/-! ### PACK -/

/-- R109, R80, R81, R108: with a valid table, every input byte having a code and the codes fitting, PACK writes the Padding
Count, the codes in input order and 0 filler bits, PAY_LEN, PAD_COUNT and TOTAL_BITS, and nothing else. -/
def Obligations.PackWritesPayload : Prop :=
  ∀ s : State, s.caps.wf = true → s.status.codesValid = true → s.inLen.toNat ≤ s.caps.maxIn →
    (∀ i, i < s.inLen.toNat → tableGet s.codes (s.bufByte .inBuf i) ≠ []) →
    (encodedBits s.codes (s.readBuf .inBuf s.inLen.toNat)).length ≤ 8 * (s.caps.maxPay - 1) →
    ∃ t, exec .pack s = .next t ∧
      t = endsWell { s with mem := t.mem, payLen := t.payLen, padCount := t.padCount, totalBits := t.totalBits } ∧
      t.totalBits.toNat = (encodedBits s.codes (s.readBuf .inBuf s.inLen.toNat)).length ∧
      t.padCount.toNat = (8 - t.totalBits.toNat % 8) % 8 ∧
      8 * (t.payLen.toNat - 1) = t.totalBits.toNat + t.padCount.toNat ∧ 0 < t.payLen.toNat ∧
      (t.bufByte .payBuf 0).toNat = t.padCount.toNat ∧
      (∀ j, j < t.totalBits.toNat + t.padCount.toNat →
        (t.bufByte .payBuf (1 + j / 8)).getLsbD (7 - j % 8) =
          (encodedBits s.codes (s.readBuf .inBuf s.inLen.toNat)).getD j false) ∧
      ∀ b i, b.base + i < Buffer.payBuf.base ∨ Buffer.payBuf.base + t.payLen.toNat ≤ b.base + i →
        t.bufByte b i = s.bufByte b i

/-- R109, R110: the first input byte without a code raises SYMBOL_NOT_IN_TABLE at its index, and the first whose code passes the
capacity raises PAYLOAD_OVERFLOW at its index; PAY_LEN is 0, every byte of PAY_BUF is a free value, and every byte
outside it keeps its value. (The numbering of draws is log entry 8.) -/
def Obligations.PackRaisesAtFirstBadByte : Prop :=
  ∀ (s : State) (i : Nat), s.caps.wf = true → s.status.codesValid = true → s.inLen.toNat ≤ s.caps.maxIn →
    i < s.inLen.toNat → (∀ j, j < i → tableGet s.codes (s.bufByte .inBuf j) ≠ []) →
    (encodedBits s.codes (s.readBuf .inBuf i)).length ≤ 8 * (s.caps.maxPay - 1) →
    ∃ t, exec .pack s = .next t ∧
      (tableGet s.codes (s.bufByte .inBuf i) = [] →
        t = endsInError 0x08 0 0x06 i { s with mem := t.mem, draws := t.draws, payLen := 0 }) ∧
      (tableGet s.codes (s.bufByte .inBuf i) ≠ [] →
        8 * (s.caps.maxPay - 1) < (encodedBits s.codes (s.readBuf .inBuf (i + 1))).length →
        t = endsInError 0x09 0 0x06 i { s with mem := t.mem, draws := t.draws, payLen := 0 }) ∧
      (tableGet s.codes (s.bufByte .inBuf i) = [] ∨
          8 * (s.caps.maxPay - 1) < (encodedBits s.codes (s.readBuf .inBuf (i + 1))).length →
        (∃ n, s.draws.next ≤ n ∧ ∀ j, j < s.caps.maxPay →
          t.bufByte .payBuf j = Config.freeByte n (Buffer.payBuf.base + j)) ∧
        ∀ b j, b ≠ .payBuf → j < b.cap s.caps → t.bufByte b j = s.bufByte b j)

/-! ### UNPACK -/

/-- R112: where the data bits are the paths of a list of leaves that OUT_BUF can hold, UNPACK writes their symbols, OUT_LEN,
PAD_COUNT and TOTAL_BITS, and nothing else. -/
def Obligations.UnpackDecodesPaths : Prop :=
  ∀ (s : State) (l r : HuffTree) (n : Nat) (cs : List (Byte × Bits)), s.caps.wf = true →
    s.tree = .present (.node l r) → HeaderOk s n → (∀ c ∈ cs, c ∈ (HuffTree.node l r).paths) →
    payloadBits s n = cs.flatMap Prod.snd → cs.length ≤ s.caps.maxOut →
    ∃ t, exec .unpack s = .next t ∧
      t = endsWell { s with mem := t.mem, outLen := t.outLen, padCount := t.padCount, totalBits := t.totalBits } ∧
      t.outLen.toNat = cs.length ∧ t.readBuf .outBuf cs.length = cs.map Prod.fst ∧
      t.padCount.toNat = (s.bufByte .payBuf 0).toNat ∧ t.totalBits.toNat = n ∧
      ∀ b i, b.base + i < Buffer.outBuf.base ∨ Buffer.outBuf.base + cs.length ≤ b.base + i →
        t.bufByte b i = s.bufByte b i

/-- R112, R114: data bits that end inside the tree raise TRUNCATED_PAYLOAD detail 1 at DB, and a symbol due with OUT_BUF full
raises OUTPUT_OVERFLOW at its last bit; the symbols decoded before stay, and OUT_LEN is their count. -/
def Obligations.UnpackKeepsPartialOutput : Prop :=
  ∀ (s : State) (l r : HuffTree) (n : Nat) (cs : List (Byte × Bits)) (q more : Bits), s.caps.wf = true →
    s.tree = .present (.node l r) → HeaderOk s n → (∀ c ∈ cs, c ∈ (HuffTree.node l r).paths) →
    payloadBits s n = cs.flatMap Prod.snd ++ q ++ more → q ≠ [] →
    ∃ t, exec .unpack s = .next t ∧
      ((∃ u v, subtree (.node l r) q = some (.node u v)) → more = [] → cs.length ≤ s.caps.maxOut →
        t = endsInError 0x06 1 0x07 n
          { s with mem := t.mem, outLen := t.outLen, padCount := t.padCount, totalBits := t.totalBits } ∧
        t.outLen.toNat = cs.length ∧ t.readBuf .outBuf cs.length = cs.map Prod.fst ∧
        t.padCount.toNat = (s.bufByte .payBuf 0).toNat ∧ t.totalBits.toNat = n ∧
        ∀ b i, b.base + i < Buffer.outBuf.base ∨ Buffer.outBuf.base + cs.length ≤ b.base + i →
          t.bufByte b i = s.bufByte b i) ∧
      ((∃ a, subtree (.node l r) q = some (.leaf a)) → cs.length = s.caps.maxOut →
        t = endsInError 0x0A 0 0x07 ((cs.flatMap Prod.snd).length + q.length - 1)
          { s with mem := t.mem, outLen := t.outLen, padCount := t.padCount, totalBits := t.totalBits } ∧
        t.outLen.toNat = cs.length ∧ t.readBuf .outBuf cs.length = cs.map Prod.fst ∧
        t.padCount.toNat = (s.bufByte .payBuf 0).toNat ∧ t.totalBits.toNat = n ∧
        ∀ b i, b.base + i < Buffer.outBuf.base ∨ Buffer.outBuf.base + cs.length ≤ b.base + i →
          t.bufByte b i = s.bufByte b i)

/-- R113: a single-leaf tree decodes each data bit, whatever its value, to its symbol, as far as OUT_BUF holds; one bit more
raises OUTPUT_OVERFLOW. -/
def Obligations.SingleLeafDecodesEveryBit : Prop :=
  ∀ (s : State) (a : Byte) (n : Nat), s.caps.wf = true → s.tree = .present (.leaf a) → HeaderOk s n →
    ∃ t, exec .unpack s = .next t ∧ t.outLen.toNat = min n s.caps.maxOut ∧
      t.readBuf .outBuf (min n s.caps.maxOut) = List.replicate (min n s.caps.maxOut) a ∧
      (∀ b i, b.base + i < Buffer.outBuf.base ∨ Buffer.outBuf.base + min n s.caps.maxOut ≤ b.base + i →
        t.bufByte b i = s.bufByte b i) ∧
      (n ≤ s.caps.maxOut → t = endsWell
        { s with mem := t.mem, outLen := t.outLen, padCount := (s.bufByte .payBuf 0).setWidth 3,
                 totalBits := BitVec.ofNat 32 n }) ∧
      (s.caps.maxOut < n → t = endsInError 0x0A 0 0x07 s.caps.maxOut
        { s with mem := t.mem, outLen := t.outLen, padCount := (s.bufByte .payBuf 0).setWidth 3,
                 totalBits := BitVec.ofNat 32 n })

/-- R112: UNPACK's checks of PAY_LEN and of the Padding Count, and the absent tree, which needs no more than a Padding Count
byte; each writes OUT_LEN = 0 only. -/
def Obligations.UnpackHeaderChecks : Prop :=
  ∀ s : State, s.tree ≠ .none → s.payLen.toNat ≤ s.caps.maxPay →
    (s.payLen = 0 → exec .unpack s = .next (endsInError 0x06 2 0x07 0 { s with outLen := 0 })) ∧
    (0 < s.payLen.toNat → s.tree = .absent → exec .unpack s = .next (endsWell { s with outLen := 0 })) ∧
    (0 < s.payLen.toNat → s.tree ≠ .absent → 7 < (s.bufByte .payBuf 0).toNat →
      exec .unpack s = .next (endsInError 0x07 1 0x07 0 { s with outLen := 0 })) ∧
    (0 < s.payLen.toNat → s.tree ≠ .absent → (s.bufByte .payBuf 0).toNat ≤ 7 →
      8 * (s.payLen.toNat - 1) < (s.bufByte .payBuf 0).toNat →
      exec .unpack s = .next (endsInError 0x07 2 0x07 0 { s with outLen := 0 }))

/-- R115: two payloads that differ only in filler bits decode alike. -/
def Obligations.FillerBitsIgnored : Prop :=
  ∀ (s s' : State) (n : Nat), s.caps.wf = true → HeaderOk s n → s'.tree = s.tree → s'.payLen = s.payLen →
    s'.caps = s.caps → s'.bufByte .payBuf 0 = s.bufByte .payBuf 0 →
    (∀ j, j < n → payloadBit s' j = payloadBit s j) → s.tree ≠ .none →
    ∃ t t', exec .unpack s = .next t ∧ exec .unpack s' = .next t' ∧ t'.outLen = t.outLen ∧
      (∀ i, i < t.outLen.toNat → t'.bufByte .outBuf i = t.bufByte .outBuf i) ∧
      (s.status.err = false → s'.status.err = false → t'.status.err = t.status.err) ∧
      (s'.error = s.error → s'.errPos = s.errPos → t'.error = t.error ∧ t'.errPos = t.errPos) ∧
      (s'.padCount = s.padCount → s'.totalBits = s.totalBits →
        t'.padCount = t.padCount ∧ t'.totalBits = t.totalBits)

______________________________

The first line of the entries above and every line after it, up to and including the line with "Count, the codes", should be set down exactly.

/-! ### PACK -/

/-- R109, R80, R81, R108: with a valid table, every input byte having a code and the codes fitting, PACK writes the Padding
Count, the codes in input order and 0 filler bits, PAY_LEN, PAD_COUNT and TOTAL_BITS, and nothing else. -/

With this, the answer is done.